JAPANESE APOLOGY BOOSTS YEN... Over the last week I wrote about the U.S. Dollar starting to roll over from its 2005 high and its 200-day moving average. At the same time, the Euro was bouncing from its 200-day moving average. I took that to mean that the dollar had probably peaked, which also explains this week's upticks in gold and oil along with most other commodities. I also suggested that recent stock selling had pushed some money into bonds which lowered bond yields and weakened the dollar. Which brings us back to the yen. The yen was the hardest hit of the major foreign currencies during the first four months of 2005 (as was the Japanese stock market). Part of its weakness arose from heightened tensions between that country and China.
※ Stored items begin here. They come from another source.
/-- Canonical memories that read alike are equal, entry by entry. -/
theorem eq_of_readByte_eq {m m' : Memory} {low low' : Nat} (hm : Memory.wfFrom low m = true)
    (hm' : Memory.wfFrom low' m' = true) (h : ∀ n, Memory.readByte m n = Memory.readByte m' n) : m = m' := by
  induction m generalizing m' low low' with
  | nil => exact (eq_nil_of_readByte_zero hm' fun n => (h n).symm).symm
  | cons c rest ih =>
    cases m' with
    | nil => exact eq_nil_of_readByte_zero hm h
    | cons c' rest' =>
      obtain ⟨k, b⟩ := c
      obtain ⟨k', b'⟩ := c'
      obtain rfl : k = k' := Nat.le_antisymm (first_address_le hm' hm fun n => (h n).symm) (first_address_le hm hm' h)
      obtain ⟨-, -, hrest⟩ := (wfFrom_cons_iff ..).mp hm
      obtain ⟨-, -, hrest'⟩ := (wfFrom_cons_iff ..).mp hm'
      obtain rfl : b = b' := (readByte_head k b rest).symm.trans ((h k).trans (readByte_head k b' rest'))
      have htail : ∀ n, Memory.readByte rest n = Memory.readByte rest' n := fun n => by
        rw [readByte_rest (b := b) hrest, readByte_rest (b := b) hrest', h]
      rw [ih hrest hrest' htail]

/-- Settles O33: the first addresses agree, then the bytes there, then the rests. -/
theorem canonicalMemoriesAreDetermined : Obligations.CanonicalMemoriesAreDetermined :=
  fun _ _ => eq_of_readByte_eq

end Sys2Proof.Machine
end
Today's apology by the Japanese prime minister for Japanese actions during World War 11 is expected to ease tensions between the two Asian giants. Given the growing dominance of the Chinese economy in that region, and the fact that China buys a lot of Japanese goods, the easing of tension is a big plus for Japan. Hence the big jump in its currency. But there's more.

Chart 1


GREENSPAN COMMENTS ON THE YUAN ... In yesterday's testimony before Congress, Mr. Greenspan expressed the view that the Chinese were getting closer to easing the peg between its currency (the yuan) and the U.S. dollar. In other words, the Chinese were moving closer to letting the yuan rise in value. That's also considered to be good for the yen. That's because the yen has been rising while the yuan hasn't. That makes Japanese exports less competitive with the Chinese. A rising yuan would make Japanese goods more competitive on world markets. While that may be good for Japan, it may not be for the U.S. Chart 2 compares the U.S. Dollar Index (green line) to the Japanese yen (orange line) for the last ten years. The yen bottomed at the start of 2002 just as the dollar was peaking. The yen has been held down by Japanese central bank buying of dollars. But it's not too far from reaching a new 10-year high. That might be another side-effect of a rising yuan. That wouldn't be good for the U.S. dollar.

Chart 2


NEGATIVE FALLOUT FROM A RISING YEN ... The U.S. has been applying a lot of pressure on the Chinese to let the yuan rise in order to ease our trade deficit and produce more manufacturing jobs in the U.S. There are some potential negative side-effects, however, if the Chinese do what we want them to do. For one thing, a rising yuan would weaken the dollar. A falling dollar boosts commodity prices and U.S. inflation. One of the factors keeping U.S. rates low has been buying by the Chinese central bank in order to keep the yuan from rising. [The Chinese buy dollars and invest them in U.S. debt]. If the Chinese stop buying dollars, they may also stop buying U.S. bonds. The result could be higher interest rates. One of the factors keeping U.S. consumer inflation relatively low has been competition from cheap Chinese imports. A strong yuan would increase import prices from China which would result in higher U.S. inflation. So the consequences from a rising yuan could be a falling dollar, higher commodity prices, higher U.S. inflation, higher U.S. interest rates, and a lower U.S. stock market.